Palestinian historian Walid Khalidi, describing the place in 1992, found that:
The rubble of destroyed stone houses is scattered throughout the site, which is otherwise overgrown with olive trees and cactuses [cacti]. A few deserted houses remain, some with round arched entrances and tall windows with various arched designs. In one of the remaining houses, the smooth stone above the entrance arch is inscribed with Arabic calligraphy, a fixture of Palestinian architecture. The well and the village spring also remain.
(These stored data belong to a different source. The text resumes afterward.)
/-! ### withResults -/

@[simp] theorem State.withResults_x (s : State) (r : ResultRegs) : (s.withResults r).x = s.x := rfl
@[simp] theorem State.withResults_st (s : State) (r : ResultRegs) : (s.withResults r).st = s.st := rfl
@[simp] theorem State.withResults_dir (s : State) (r : ResultRegs) : (s.withResults r).dir = s.dir := rfl
@[simp] theorem State.withResults_cur (s : State) (r : ResultRegs) : (s.withResults r).cur = s.cur := rfl
@[simp] theorem State.withResults_lim (s : State) (r : ResultRegs) : (s.withResults r).lim = s.lim := rfl
@[simp] theorem State.withResults_pv (s : State) (r : ResultRegs) : (s.withResults r).pv = s.pv := rfl
@[simp] theorem State.withResults_par (s : State) (r : ResultRegs) : (s.withResults r).par = s.par := rfl
@[simp] theorem State.withResults_av (s : State) (r : ResultRegs) : (s.withResults r).av = s.av := rfl
@[simp] theorem State.withResults_act (s : State) (r : ResultRegs) : (s.withResults r).act = s.act := rfl
@[simp] theorem State.withResults_res (s : State) (r : ResultRegs) : (s.withResults r).res = r := rfl
@[simp] theorem State.withResults_rx (s : State) (r : ResultRegs) : (s.withResults r).rx = s.rx := rfl
@[simp] theorem State.withResults_tx (s : State) (r : ResultRegs) : (s.withResults r).tx = s.tx := rfl
@[simp] theorem State.withResults_disp (s : State) (r : ResultRegs) : (s.withResults r).disp = s.disp := rfl
@[simp] theorem State.withResults_host (s : State) (r : ResultRegs) : (s.withResults r).host = s.host := rfl
@[simp] theorem State.withResults_portOut (s : State) (r : ResultRegs) : (s.withResults r).portOut = s.portOut := rfl
@[simp] theorem State.withResults_draws (s : State) (r : ResultRegs) : (s.withResults r).draws = s.draws := rfl

/-! ### withRx -/

@[simp] theorem State.withRx_x (s : State) (m : Memory) : (s.withRx m).x = s.x := rfl
@[simp] theorem State.withRx_st (s : State) (m : Memory) : (s.withRx m).st = s.st := rfl
@[simp] theorem State.withRx_dir (s : State) (m : Memory) : (s.withRx m).dir = s.dir := rfl
@[simp] theorem State.withRx_cur (s : State) (m : Memory) : (s.withRx m).cur = s.cur := rfl
@[simp] theorem State.withRx_lim (s : State) (m : Memory) : (s.withRx m).lim = s.lim := rfl
@[simp] theorem State.withRx_pv (s : State) (m : Memory) : (s.withRx m).pv = s.pv := rfl
@[simp] theorem State.withRx_par (s : State) (m : Memory) : (s.withRx m).par = s.par := rfl
@[simp] theorem State.withRx_av (s : State) (m : Memory) : (s.withRx m).av = s.av := rfl
@[simp] theorem State.withRx_act (s : State) (m : Memory) : (s.withRx m).act = s.act := rfl
@[simp] theorem State.withRx_res (s : State) (m : Memory) : (s.withRx m).res = s.res := rfl
@[simp] theorem State.withRx_rx (s : State) (m : Memory) : (s.withRx m).rx = m := rfl
@[simp] theorem State.withRx_tx (s : State) (m : Memory) : (s.withRx m).tx = s.tx := rfl
@[simp] theorem State.withRx_disp (s : State) (m : Memory) : (s.withRx m).disp = s.disp := rfl
@[simp] theorem State.withRx_host (s : State) (m : Memory) : (s.withRx m).host = s.host := rfl
@[simp] theorem State.withRx_portOut (s : State) (m : Memory) : (s.withRx m).portOut = s.portOut := rfl
@[simp] theorem State.withRx_draws (s : State) (m : Memory) : (s.withRx m).draws = s.draws := rfl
In 2004 the remains of the Ein al-Zeitun mosque was turned into a milk farm. The Jewish owner removed the stone that indicated the founding date of the mosque and covered the walls with Hebrew graffiti.

==Portrayals in art==
Oral histories from Ein al-Zeitun provided Elias Khoury with material for his 1998 book Bab al Shams (Gate of the Sun), which was filmed in 2004.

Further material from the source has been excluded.